View the Recordings Here:

Lecture 1: "Thy Will Be Done: Pauli & the Picket Sign"
Lecture 2: "How Mighty the Sword: Paul & the Pen"
Lecture 3: "Pauli's Canine Homiletic: Pauli & the Pulpit"

 

About the Lectures

The Rev. Dr. Pauli Murray was a path-breaking poet, activist, attorney, professor, and Episcopal priest whose legacy of human rights work continues to reverberate. Dr. McCray will use the example of Murray to explore the role of risk-taking in Christian spirituality. After highlighting some of the virtues, friendships, and four-legged companions that helped Murray risk well and rest well, we will consider some implications for spiritual life today in three separate lectures.

 

Lecture One: "Thy Will Be Done: Pauli & the Picket Sign"

Christianity has too often functioned as a risk-management system that shields the powerful at the expense of those whom Jesus sought to protect: the poor, the sick, women, children. Pauli could not stomach this distortion. Her prayers took the form of quiet contemplation as well as joining picket lines, writing pamphlets, and organizing campaigns for human rights. This lecture included an introduction to Pauli Murray and an exploration of her efforts to juggle the dual calls to contemplation and agitation that anchored her vocation.

 

Lecture Two: "How Mighty the Sword: Pauli & the Pen"
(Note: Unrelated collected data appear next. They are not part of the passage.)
-- ==== Sys2Proof/Laws/Table.lean ====
section
/-!
SUPPORT. Laws of sparse tables: a read after a write, other keys, and the canonical form that every operation keeps.
-/
namespace Sys2Proof.Machine

/-- A read after a write of a listed value. -/
@[simp] theorem mget_mput_same {α : Type} (d : α) : ∀ (m : SMap α) (k : Nat) (v : α), mget d (mput m k v) k = v
  | [], k, v => by simp [mput, mget]
  | (i, w) :: m, k, v => by
    by_cases h : i = k
    · simp [mput, mget, h]
    · by_cases h' : k < i
      · simp [mput, mget, h, h']
      · simp [mput, mget, h, h', mget_mput_same d m k v]

variable {α : Type} [DecidableEq α]

theorem mwfFrom_le {d : α} : ∀ {m : SMap α} {lo lo' : Nat}, lo' ≤ lo → mwfFrom d lo m = true → mwfFrom d lo' m = true
  | [], _, _, _, _ => rfl
  | (i, v) :: m, lo, lo', h, hw => by
    simp only [mwfFrom, Bool.and_eq_true, decide_eq_true_eq] at hw ⊢
    exact ⟨⟨Nat.le_trans h hw.1.1, hw.1.2⟩, hw.2⟩

theorem mget_lt {d : α} : ∀ {m : SMap α} {lo k : Nat}, mwfFrom d lo m = true → k < lo → mget d m k = d
  | [], _, _, _, _ => rfl
  | (i, v) :: m, lo, k, hw, h => by
    simp only [mwfFrom, Bool.and_eq_true, decide_eq_true_eq] at hw
    have : k < i := Nat.lt_of_lt_of_le h hw.1.1
    simp [mget, Nat.ne_of_gt this, this]

theorem mget_mdel_same {d : α} : ∀ {m : SMap α} {lo k : Nat}, mwfFrom d lo m = true → mget d (mdel m k) k = d
  | [], _, _, _ => rfl
  | (i, v) :: m, lo, k, hw => by
    simp only [mwfFrom, Bool.and_eq_true, decide_eq_true_eq] at hw
    by_cases h : i = k
    · subst h
      simpa [mdel] using mget_lt hw.2 (Nat.lt_succ_self i)
    · by_cases h' : k < i
      · simp [mdel, mget, h, h']
      · simp [mdel, mget, h, h', mget_mdel_same hw.2]

/-- A read after a write (R13, R302). -/
theorem mget_mset_same {d : α} {m : SMap α} (hw : mwf d m = true) (k : Nat) (v : α) : mget d (mset d m k v) k = v := by
  unfold mset
  split
  · next h => rw [h]; exact mget_mdel_same hw
  · exact mget_mput_same d m k v

theorem mget_mput_other {d : α} : ∀ {m : SMap α} {lo k j : Nat} {v : α}, mwfFrom d lo m = true → j ≠ k → mget d (mput m k v) j = mget d m j
  | [], _, k, j, v, _, h => by
    have : k ≠ j := fun e => h e.symm
    by_cases h' : j < k <;> simp [mput, mget, this]
  | (i, w) :: m, lo, k, j, v, hw, h => by
    have hkj : k ≠ j := fun e => h e.symm
    simp only [mwfFrom, Bool.and_eq_true, decide_eq_true_eq] at hw
    by_cases h1 : i = k
    · subst h1; simp [mput, mget, hkj]
    · by_cases h2 : k < i
      · by_cases h3 : j < k
        · simp [mput, mget, h1, h2, hkj, h3, Nat.lt_trans h3 h2, Nat.ne_of_gt (Nat.lt_trans h3 h2)]
        · simp [mput, mget, h1, h2, hkj, h3]
      · by_cases h3 : i = j
        · subst h3; simp [mput, mget, h1, h2]
        · simp [mput, mget, h1, h2, h3, mget_mput_other hw.2 h]

theorem mget_mdel_other {d : α} : ∀ {m : SMap α} {lo k j : Nat}, mwfFrom d lo m = true → j ≠ k → mget d (mdel m k) j = mget d m j
  | [], _, _, _, _, _ => rfl
  | (i, w) :: m, lo, k, j, hw, h => by
    simp only [mwfFrom, Bool.and_eq_true, decide_eq_true_eq] at hw
    by_cases h1 : i = k
    · subst h1
      by_cases h3 : j < i
      · simp only [mdel, mget, if_true, Ne.symm h, if_false, h3]
        exact mget_lt hw.2 (Nat.lt_succ_of_lt h3)
      · simp [mdel, mget, Ne.symm h, h3]
    · by_cases h2 : k < i
      · simp [mdel, h1, h2]
      · simp [mdel, mget, h1, h2, mget_mdel_other hw.2 h]

/-- A write leaves every other key alone. -/
theorem mget_mset_other {d : α} {m : SMap α} (hw : mwf d m = true) {k j : Nat} (v : α) (h : j ≠ k) : mget d (mset d m k v) j = mget d m j := by
  unfold mset
  split
  · exact mget_mdel_other hw h
  · exact mget_mput_other hw h

theorem mwfFrom_mput {d v : α} (hv : v ≠ d) : ∀ {m : SMap α} {lo k : Nat}, lo ≤ k → mwfFrom d lo m = true → mwfFrom d lo (mput m k v) = true
  | [], lo, k, hk, _ => by simp [mput, mwfFrom, hk, hv]
  | (i, w) :: m, lo, k, hk, hw => by
    simp only [mwfFrom, Bool.and_eq_true, decide_eq_true_eq] at hw
    by_cases h1 : i = k
    · subst h1; simp [mput, mwfFrom, hk, hv, hw.2]
    · by_cases h2 : k < i
      · simp [mput, h1, h2, mwfFrom, hk, hv, hw.1.2, hw.2, show k + 1 ≤ i from h2]
      · simp [mput, h1, h2, mwfFrom, hw.1.1, hw.1.2, mwfFrom_mput hv (show i + 1 ≤ k by omega) hw.2]

theorem mwfFrom_mdel {d : α} : ∀ {m : SMap α} {lo k : Nat}, mwfFrom d lo m = true → mwfFrom d lo (mdel m k) = true
  | [], _, _, _ => rfl
  | (i, w) :: m, lo, k, hw => by
    have hw' := hw
    simp only [mwfFrom, Bool.and_eq_true, decide_eq_true_eq] at hw
    by_cases h1 : i = k
    · simp only [mdel, h1, if_true]
      exact mwfFrom_le (show lo ≤ i + 1 by omega) hw.2
    · by_cases h2 : k < i
      · simpa [mdel, h1, h2] using hw'
      · simp [mdel, h1, h2, mwfFrom, hw.1.1, hw.1.2, mwfFrom_mdel hw.2]

/-- A write keeps the canonical form. -/
theorem mwf_mset {d : α} {m : SMap α} (k : Nat) (v : α) (hw : mwf d m = true) : mwf d (mset d m k v) = true := by
  unfold mset
  split
  · exact mwfFrom_mdel hw
  · next h => exact mwfFrom_mput h (Nat.zero_le k) hw

theorem mwfFrom_filter {d : α} (p : Nat × α → Bool) : ∀ {m : SMap α} {lo : Nat}, mwfFrom d lo m = true → mwfFrom d lo (m.filter p) = true
  | [], _, _ => rfl
  | (i, w) :: m, lo, hw => by
    simp only [mwfFrom, Bool.and_eq_true, decide_eq_true_eq] at hw
    by_cases h : p (i, w) = true
    · simp [List.filter, h, mwfFrom, hw.1.1, hw.1.2, mwfFrom_filter p hw.2]
    · simp only [List.filter, h]
      exact mwfFrom_le (show lo ≤ i + 1 by omega) (mwfFrom_filter p hw.2)

/-- Dropping keys keeps the canonical form. -/
theorem mwf_mclear {d : α} {m : SMap α} (p : Nat → Bool) (hw : mwf d m = true) : mwf d (mclear m p) = true := mwfFrom_filter _ hw

theorem mget_filter {d : α} (p : Nat × α → Bool) (q : Nat → Bool) (hp : ∀ i v, p (i, v) = q i) :
    ∀ {m : SMap α} {lo : Nat} (k : Nat), mwfFrom d lo m = true → mget d (m.filter p) k = if q k then mget d m k else d
  | [], _, k, _ => by simp [mget]
  | (i, w) :: m, lo, k, hw => by
    have hw' := hw
    simp only [mwfFrom, Bool.and_eq_true, decide_eq_true_eq] at hw
    have ih := mget_filter p q hp k hw.2
    by_cases h : p (i, w) = true
    · have hq : q i = true := by rw [← hp i w]; exact h
      by_cases h1 : i = k
      · subst h1; simp [List.filter, h, mget, hq]
      · by_cases h2 : k < i
        · simp [List.filter, h, mget, h1, h2]
        · simp [List.filter, h, mget, h1, h2, ih]
    · have hq : q i = false := by rw [← hp i w]; simpa using h
      simp only [List.filter, h]
      rw [ih]
      by_cases h1 : i = k
      · subst h1; simp [hq]
      · by_cases h2 : k < i
        · simp [mget, h1, h2, mget_lt hw.2 (Nat.lt_succ_of_lt h2)]
        · simp [mget, h1, h2]

/-- What a cleared table reads as. -/
theorem mget_mclear {d : α} {m : SMap α} (p : Nat → Bool) (k : Nat) (hw : mwf d m = true) : mget d (mclear m p) k = if p k then d else mget d m k := by
  rw [mclear, mget_filter (fun c => !p c.1) (fun i => !p i) (fun _ _ => rfl) k hw]
  cases p k <;> simp

end Sys2Proof.Machine
end

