-- ==== Sys2Proof/Laws/Network.lean ====
section
/-!
SUPPORT. Flits: one that arrives as it was sent passes the receiver's check, one with an error in its LCRC does not (R346).
-/
namespace Sys2Proof.Machine
theorem append_low (x : BitVec n) (b : BitVec m) : (x ++ b).extractLsb' 0 m = b := by
  apply BitVec.eq_of_getLsbD_eq; intro i hi; simp [BitVec.getLsbD_append, hi]
theorem append_high (x : BitVec n) (b : BitVec m) : (x ++ b).extractLsb' m n = x := by
  apply BitVec.eq_of_getLsbD_eq; intro i hi
  have : ¬ m + i < m := by omega
  simp [BitVec.getLsbD_append, hi, this]
theorem append_mid (s : BitVec n) (c : BitVec k) (b : BitVec m) : (s ++ c ++ b).extractLsb' m k = c := by
  apply BitVec.eq_of_getLsbD_eq; intro i hi
  have : ¬ m + i < m := by omega
  simp [BitVec.getLsbD_append, hi, this]
theorem append_top (s : BitVec n) (c : BitVec k) (b : BitVec m) : (s ++ c ++ b).extractLsb' (m + k) n = s := by
  apply BitVec.eq_of_getLsbD_eq
  intro i hi
  rw [BitVec.getLsbD_extractLsb', BitVec.getLsbD_append, BitVec.getLsbD_append, if_neg (by omega), if_neg (by omega)]
  simp [hi, show m + k + i - m - k = i by omega]
/-- A flit as its sender forms it (R344) passes the receiver's check. -/
theorem flitOk_sent (side : BitVec 40) (body : BitVec 200) : flitOk (side ++ lcrc side body ++ body) = true := by
  unfold flitOk
  rw [show (216 : Nat) = 200 + 16 from rfl]
  simp only [append_top, append_mid, append_low, decide_true]
/-- An error in the lowest bit of the LCRC is found. -/
theorem flitOk_sent_error (side : BitVec 40) (body : BitVec 200) : flitOk ((side ++ lcrc side body ++ body) ^^^ (1#256 <<< 200)) = false := by
  have a : (1#256 <<< 200).extractLsb' 200 16 = 1#16 := by decide
  have b : (1#256 <<< 200).extractLsb' 216 40 = 0#40 := by decide
  have c : (1#256 <<< 200).extractLsb' 0 200 = 0#200 := by decide
  unfold flitOk
  simp only [BitVec.extractLsb'_xor, a, b, c, append_mid, append_low, BitVec.xor_zero, decide_eq_false_iff_not]
  rw [show (216 : Nat) = 200 + 16 from rfl, append_top]
  intro h
  have h0 := congrArg (fun x => x.getLsbD 0) h
  simp at h0
/-- A packet's flits pass the check as sent, and an error in the LCRC is found. -/
theorem flitOk_flitBits (p : Packet) (k n : Nat) : flitOk (flitBits p k n) = true := flitOk_sent _ _
theorem flitOk_lcrc_error (p : Packet) (k n : Nat) : flitOk (flitBits p k n ^^^ (1#256 <<< 200)) = false := flitOk_sent_error _ _
/-- So for the L3 flit of a link. -/
theorem flitOk_creditBits (d : Dev) (l : LinkId) : flitOk (d.creditBits l) = true := flitOk_sent _ _
theorem flitOk_credit_error (d : Dev) (l : LinkId) : flitOk (d.creditBits l ^^^ (1#256 <<< 200)) = false := flitOk_sent_error _ _
end Sys2Proof.Machine
end

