/-! ### Dev.write -/
@[simp] theorem Dev.write_fresh (d : Dev) (a : Nat) (bs : List Byte) : (d.write a bs).fresh = d.fresh := rfl
@[simp] theorem Dev.write_time (d : Dev) (a : Nat) (bs : List Byte) : (d.write a bs).time = d.time := rfl
@[simp] theorem Dev.write_frac (d : Dev) (a : Nat) (bs : List Byte) : (d.write a bs).frac = d.frac := rfl
@[simp] theorem Dev.write_regs (d : Dev) (a : Nat) (bs : List Byte) : (d.write a bs).regs = d.regs := rfl
@[simp] theorem Dev.write_loHeld (d : Dev) (a : Nat) (bs : List Byte) : (d.write a bs).loHeld = d.loHeld := rfl
@[simp] theorem Dev.write_hiCap (d : Dev) (a : Nat) (bs : List Byte) : (d.write a bs).hiCap = d.hiCap := rfl
@[simp] theorem Dev.write_fus (d : Dev) (a : Nat) (bs : List Byte) : (d.write a bs).fus = d.fus := rfl
@[simp] theorem Dev.write_tiles (d : Dev) (a : Nat) (bs : List Byte) : (d.write a bs).tiles = d.tiles := rfl
@[simp] theorem Dev.write_regions (d : Dev) (a : Nat) (bs : List Byte) : (d.write a bs).regions = d.regions := rfl
@[simp] theorem Dev.write_net (d : Dev) (a : Nat) (bs : List Byte) : (d.write a bs).net = d.net := rfl
@[simp] theorem Dev.write_islands (d : Dev) (a : Nat) (bs : List Byte) : (d.write a bs).islands = d.islands := rfl
@[simp] theorem Dev.write_graphs (d : Dev) (a : Nat) (bs : List Byte) : (d.write a bs).graphs = d.graphs := rfl
@[simp] theorem Dev.write_evtQ (d : Dev) (a : Nat) (bs : List Byte) : (d.write a bs).evtQ = d.evtQ := rfl
@[simp] theorem Dev.write_evtWait (d : Dev) (a : Nat) (bs : List Byte) : (d.write a bs).evtWait = d.evtWait := rfl
@[simp] theorem Dev.write_jrn (d : Dev) (a : Nat) (bs : List Byte) : (d.write a bs).jrn = d.jrn := rfl
@[simp] theorem Dev.write_jrnNext (d : Dev) (a : Nat) (bs : List Byte) : (d.write a bs).jrnNext = d.jrnNext := rfl
@[simp] theorem Dev.write_jrnWait (d : Dev) (a : Nat) (bs : List Byte) : (d.write a bs).jrnWait = d.jrnWait := rfl
@[simp] theorem Dev.write_jrnLow (d : Dev) (a : Nat) (bs : List Byte) : (d.write a bs).jrnLow = d.jrnLow := rfl
@[simp] theorem Dev.write_groups (d : Dev) (a : Nat) (bs : List Byte) : (d.write a bs).groups = d.groups := rfl
@[simp] theorem Dev.write_pend (d : Dev) (a : Nat) (bs : List Byte) : (d.write a bs).pend = d.pend := rfl
@[simp] theorem Dev.write_outHeld (d : Dev) (a : Nat) (bs : List Byte) : (d.write a bs).outHeld = d.outHeld := rfl
@[simp] theorem Dev.write_stew (d : Dev) (a : Nat) (bs : List Byte) : (d.write a bs).stew = d.stew := rfl
@[simp] theorem Dev.write_hbm (d : Dev) (a : Nat) (bs : List Byte) : (d.write a bs).hbm = d.hbm := rfl
@[simp] theorem Dev.write_pulses (d : Dev) (a : Nat) (bs : List Byte) : (d.write a bs).pulses = d.pulses := rfl
@[simp] theorem Dev.write_hbMiss (d : Dev) (a : Nat) (bs : List Byte) : (d.write a bs).hbMiss = d.hbMiss := rfl
@[simp] theorem Dev.write_meas (d : Dev) (a : Nat) (bs : List Byte) : (d.write a bs).meas = d.meas := rfl
@[simp] theorem Dev.write_eth (d : Dev) (a : Nat) (bs : List Byte) : (d.write a bs).eth = d.eth := rfl
@[simp] theorem Dev.write_wire (d : Dev) (a : Nat) (bs : List Byte) : (d.write a bs).wire = d.wire := rfl
@[simp] theorem Dev.write_ing (d : Dev) (a : Nat) (bs : List Byte) : (d.write a bs).ing = d.ing := rfl
@[simp] theorem Dev.write_rly (d : Dev) (a : Nat) (bs : List Byte) : (d.write a bs).rly = d.rly := rfl
@[simp] theorem Dev.write_ppsSeen (d : Dev) (a : Nat) (bs : List Byte) : (d.write a bs).ppsSeen = d.ppsSeen := rfl
@[simp] theorem Dev.write_ppsOut (d : Dev) (a : Nat) (bs : List Byte) : (d.write a bs).ppsOut = d.ppsOut := rfl
@[simp] theorem Dev.write_fcp (d : Dev) (a : Nat) (bs : List Byte) : (d.write a bs).fcp = d.fcp := rfl
@[simp] theorem Dev.write_rst (d : Dev) (a : Nat) (bs : List Byte) : (d.write a bs).rst = d.rst := rfl
@[simp] theorem Dev.write_domQ (d : Dev) (a : Nat) (bs : List Byte) : (d.write a bs).domQ = d.domQ := rfl
@[simp] theorem Dev.write_sec (d : Dev) (a : Nat) (bs : List Byte) : (d.write a bs).sec = d.sec := rfl
@[simp] theorem Dev.write_boot (d : Dev) (a : Nat) (bs : List Byte) : (d.write a bs).boot = d.boot := rfl
@[simp] theorem Dev.write_flash (d : Dev) (a : Nat) (bs : List Byte) : (d.write a bs).flash = d.flash := rfl

/-! ### Dev.setFu -/
@[simp] theorem Dev.setFu_fresh (d : Dev) (k : Nat) (u : Fu) : (d.setFu k u).fresh = d.fresh := rfl
@[simp] theorem Dev.setFu_time (d : Dev) (k : Nat) (u : Fu) : (d.setFu k u).time = d.time := rfl
@[simp] theorem Dev.setFu_frac (d : Dev) (k : Nat) (u : Fu) : (d.setFu k u).frac = d.frac := rfl
@[simp] theorem Dev.setFu_regs (d : Dev) (k : Nat) (u : Fu) : (d.setFu k u).regs = d.regs := rfl
@[simp] theorem Dev.setFu_loHeld (d : Dev) (k : Nat) (u : Fu) : (d.setFu k u).loHeld = d.loHeld := rfl
@[simp] theorem Dev.setFu_hiCap (d : Dev) (k : Nat) (u : Fu) : (d.setFu k u).hiCap = d.hiCap := rfl
@[simp] theorem Dev.setFu_mem (d : Dev) (k : Nat) (u : Fu) : (d.setFu k u).mem = d.mem := rfl
@[simp] theorem Dev.setFu_tiles (d : Dev) (k : Nat) (u : Fu) : (d.setFu k u).tiles = d.tiles := rfl
@[simp] theorem Dev.setFu_regions (d : Dev) (k : Nat) (u : Fu) : (d.setFu k u).regions = d.regions := rfl
@[simp] theorem Dev.setFu_net (d : Dev) (k : Nat) (u : Fu) : (d.setFu k u).net = d.net := rfl
@[simp] theorem Dev.setFu_islands (d : Dev) (k : Nat) (u : Fu) : (d.setFu k u).islands = d.islands := rfl
@[simp] theorem Dev.setFu_graphs (d : Dev) (k : Nat) (u : Fu) : (d.setFu k u).graphs = d.graphs := rfl
@[simp] theorem Dev.setFu_evtQ (d : Dev) (k : Nat) (u : Fu) : (d.setFu k u).evtQ = d.evtQ := rfl
@[simp] theorem Dev.setFu_evtWait (d : Dev) (k : Nat) (u : Fu) : (d.setFu k u).evtWait = d.evtWait := rfl
@[simp] theorem Dev.setFu_jrn (d : Dev) (k : Nat) (u : Fu) : (d.setFu k u).jrn = d.jrn := rfl
@[simp] theorem Dev.setFu_jrnNext (d : Dev) (k : Nat) (u : Fu) : (d.setFu k u).jrnNext = d.jrnNext := rfl
@[simp] theorem Dev.setFu_jrnWait (d : Dev) (k : Nat) (u : Fu) : (d.setFu k u).jrnWait = d.jrnWait := rfl
@[simp] theorem Dev.setFu_jrnLow (d : Dev) (k : Nat) (u : Fu) : (d.setFu k u).jrnLow = d.jrnLow := rfl
@[simp] theorem Dev.setFu_groups (d : Dev) (k : Nat) (u : Fu) : (d.setFu k u).groups = d.groups := rfl
@[simp] theorem Dev.setFu_pend (d : Dev) (k : Nat) (u : Fu) : (d.setFu k u).pend = d.pend := rfl
@[simp] theorem Dev.setFu_outHeld (d : Dev) (k : Nat) (u : Fu) : (d.setFu k u).outHeld = d.outHeld := rfl
@[simp] theorem Dev.setFu_stew (d : Dev) (k : Nat) (u : Fu) : (d.setFu k u).stew = d.stew := rfl
@[simp] theorem Dev.setFu_hbm (d : Dev) (k : Nat) (u : Fu) : (d.setFu k u).hbm = d.hbm := rfl
@[simp] theorem Dev.setFu_pulses (d : Dev) (k : Nat) (u : Fu) : (d.setFu k u).pulses = d.pulses := rfl
@[simp] theorem Dev.setFu_hbMiss (d : Dev) (k : Nat) (u : Fu) : (d.setFu k u).hbMiss = d.hbMiss := rfl
@[simp] theorem Dev.setFu_meas (d : Dev) (k : Nat) (u : Fu) : (d.setFu k u).meas = d.meas := rfl
@[simp] theorem Dev.setFu_eth (d : Dev) (k : Nat) (u : Fu) : (d.setFu k u).eth = d.eth := rfl
@[simp] theorem Dev.setFu_wire (d : Dev) (k : Nat) (u : Fu) : (d.setFu k u).wire = d.wire := rfl
@[simp] theorem Dev.setFu_ing (d : Dev) (k : Nat) (u : Fu) : (d.setFu k u).ing = d.ing := rfl
@[simp] theorem Dev.setFu_rly (d : Dev) (k : Nat) (u : Fu) : (d.setFu k u).rly = d.rly := rfl
@[simp] theorem Dev.setFu_ppsSeen (d : Dev) (k : Nat) (u : Fu) : (d.setFu k u).ppsSeen = d.ppsSeen := rfl
@[simp] theorem Dev.setFu_ppsOut (d : Dev) (k : Nat) (u : Fu) : (d.setFu k u).ppsOut = d.ppsOut := rfl
@[simp] theorem Dev.setFu_fcp (d : Dev) (k : Nat) (u : Fu) : (d.setFu k u).fcp = d.fcp := rfl
@[simp] theorem Dev.setFu_rst (d : Dev) (k : Nat) (u : Fu) : (d.setFu k u).rst = d.rst := rfl
@[simp] theorem Dev.setFu_domQ (d : Dev) (k : Nat) (u : Fu) : (d.setFu k u).domQ = d.domQ := rfl
@[simp] theorem Dev.setFu_sec (d : Dev) (k : Nat) (u : Fu) : (d.setFu k u).sec = d.sec := rfl
@[simp] theorem Dev.setFu_boot (d : Dev) (k : Nat) (u : Fu) : (d.setFu k u).boot = d.boot := rfl
@[simp] theorem Dev.setFu_flash (d : Dev) (k : Nat) (u : Fu) : (d.setFu k u).flash = d.flash := rfl

/-! ### Dev.setTile -/
@[simp] theorem Dev.setTile_fresh (d : Dev) (k : Nat) (t : Tile) : (d.setTile k t).fresh = d.fresh := rfl
@[simp] theorem Dev.setTile_time (d : Dev) (k : Nat) (t : Tile) : (d.setTile k t).time = d.time := rfl
@[simp] theorem Dev.setTile_frac (d : Dev) (k : Nat) (t : Tile) : (d.setTile k t).frac = d.frac := rfl
@[simp] theorem Dev.setTile_regs (d : Dev) (k : Nat) (t : Tile) : (d.setTile k t).regs = d.regs := rfl
@[simp] theorem Dev.setTile_loHeld (d : Dev) (k : Nat) (t : Tile) : (d.setTile k t).loHeld = d.loHeld := rfl
@[simp] theorem Dev.setTile_hiCap (d : Dev) (k : Nat) (t : Tile) : (d.setTile k t).hiCap = d.hiCap := rfl
@[simp] theorem Dev.setTile_mem (d : Dev) (k : Nat) (t : Tile) : (d.setTile k t).mem = d.mem := rfl
@[simp] theorem Dev.setTile_fus (d : Dev) (k : Nat) (t : Tile) : (d.setTile k t).fus = d.fus := rfl
@[simp] theorem Dev.setTile_regions (d : Dev) (k : Nat) (t : Tile) : (d.setTile k t).regions = d.regions := rfl
@[simp] theorem Dev.setTile_net (d : Dev) (k : Nat) (t : Tile) : (d.setTile k t).net = d.net := rfl
@[simp] theorem Dev.setTile_islands (d : Dev) (k : Nat) (t : Tile) : (d.setTile k t).islands = d.islands := rfl
@[simp] theorem Dev.setTile_graphs (d : Dev) (k : Nat) (t : Tile) : (d.setTile k t).graphs = d.graphs := rfl
@[simp] theorem Dev.setTile_evtQ (d : Dev) (k : Nat) (t : Tile) : (d.setTile k t).evtQ = d.evtQ := rfl
@[simp] theorem Dev.setTile_evtWait (d : Dev) (k : Nat) (t : Tile) : (d.setTile k t).evtWait = d.evtWait := rfl
@[simp] theorem Dev.setTile_jrn (d : Dev) (k : Nat) (t : Tile) : (d.setTile k t).jrn = d.jrn := rfl
@[simp] theorem Dev.setTile_jrnNext (d : Dev) (k : Nat) (t : Tile) : (d.setTile k t).jrnNext = d.jrnNext := rfl
@[simp] theorem Dev.setTile_jrnWait (d : Dev) (k : Nat) (t : Tile) : (d.setTile k t).jrnWait = d.jrnWait := rfl
@[simp] theorem Dev.setTile_jrnLow (d : Dev) (k : Nat) (t : Tile) : (d.setTile k t).jrnLow = d.jrnLow := rfl
@[simp] theorem Dev.setTile_groups (d : Dev) (k : Nat) (t : Tile) : (d.setTile k t).groups = d.groups := rfl
@[simp] theorem Dev.setTile_pend (d : Dev) (k : Nat) (t : Tile) : (d.setTile k t).pend = d.pend := rfl
@[simp] theorem Dev.setTile_outHeld (d : Dev) (k : Nat) (t : Tile) : (d.setTile k t).outHeld = d.outHeld := rfl
@[simp] theorem Dev.setTile_stew (d : Dev) (k : Nat) (t : Tile) : (d.setTile k t).stew = d.stew := rfl
@[simp] theorem Dev.setTile_hbm (d : Dev) (k : Nat) (t : Tile) : (d.setTile k t).hbm = d.hbm := rfl
@[simp] theorem Dev.setTile_pulses (d : Dev) (k : Nat) (t : Tile) : (d.setTile k t).pulses = d.pulses := rfl
@[simp] theorem Dev.setTile_hbMiss (d : Dev) (k : Nat) (t : Tile) : (d.setTile k t).hbMiss = d.hbMiss := rfl
@[simp] theorem Dev.setTile_meas (d : Dev) (k : Nat) (t : Tile) : (d.setTile k t).meas = d.meas := rfl
@[simp] theorem Dev.setTile_eth (d : Dev) (k : Nat) (t : Tile) : (d.setTile k t).eth = d.eth := rfl
@[simp] theorem Dev.setTile_wire (d : Dev) (k : Nat) (t : Tile) : (d.setTile k t).wire = d.wire := rfl
@[simp] theorem Dev.setTile_ing (d : Dev) (k : Nat) (t : Tile) : (d.setTile k t).ing = d.ing := rfl
@[simp] theorem Dev.setTile_rly (d : Dev) (k : Nat) (t : Tile) : (d.setTile k t).rly = d.rly := rfl
@[simp] theorem Dev.setTile_ppsSeen (d : Dev) (k : Nat) (t : Tile) : (d.setTile k t).ppsSeen = d.ppsSeen := rfl
@[simp] theorem Dev.setTile_ppsOut (d : Dev) (k : Nat) (t : Tile) : (d.setTile k t).ppsOut = d.ppsOut := rfl
@[simp] theorem Dev.setTile_fcp (d : Dev) (k : Nat) (t : Tile) : (d.setTile k t).fcp = d.fcp := rfl
@[simp] theorem Dev.setTile_rst (d : Dev) (k : Nat) (t : Tile) : (d.setTile k t).rst = d.rst := rfl
@[simp] theorem Dev.setTile_domQ (d : Dev) (k : Nat) (t : Tile) : (d.setTile k t).domQ = d.domQ := rfl
@[simp] theorem Dev.setTile_sec (d : Dev) (k : Nat) (t : Tile) : (d.setTile k t).sec = d.sec := rfl
@[simp] theorem Dev.setTile_boot (d : Dev) (k : Nat) (t : Tile) : (d.setTile k t).boot = d.boot := rfl
@[simp] theorem Dev.setTile_flash (d : Dev) (k : Nat) (t : Tile) : (d.setTile k t).flash = d.flash := rfl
Humility in the face of rejection. Discipline. Patience. Empathy. These are but a few of the virtues Pauli develops through the practice of writing poetry and letters within a social landscape undergirded by violence. Writing plays a crucial role in Pauli’s spirituality and contributes to a lifelong commitment to faithful risk-taking.

 

Lecture Three: "Pauli’s Canine Homiletic: Pauli & the Pulpit"

Roy, Pauli’s rambunctious dog, was a loyal companion in the sermon composition and debriefing process. With his unconditional support, the risky work of preaching became a tad easier. Their enduring friendship offers a helpful window into Pauli’s commitments to caring for Creation, seeking cosmic wholeness, and proclaiming words that heal.

 

About Donyelle McCray 

 

 

Donyelle McCray serves as associate professor of homiletics at Yale Divinity School. A teacher, writer, and Episcopal layperson, her scholarship focuses on ways African American women and lay people use the sermon to play, remember, invent, and disrupt. She is the author of The Censored Pulpit: Julian of Norwich as Preacher, a forthcoming volume on sermon genre, Is it a Sermon?: Genre Fluidity and Ancestral Wisdom in African American Preaching, and she is currently writing a book on the preaching and spirituality of the Rev. Dr. Pauli Murray. Before becoming a homiletics professor, McCray served as an attorney focusing on wills, trusts, and estates.This work raised existential questions that led her to seminary and then into ministry as a hospice chaplain. Human finitude, compassion, and interdependence remain central theological concerns in her scholarship.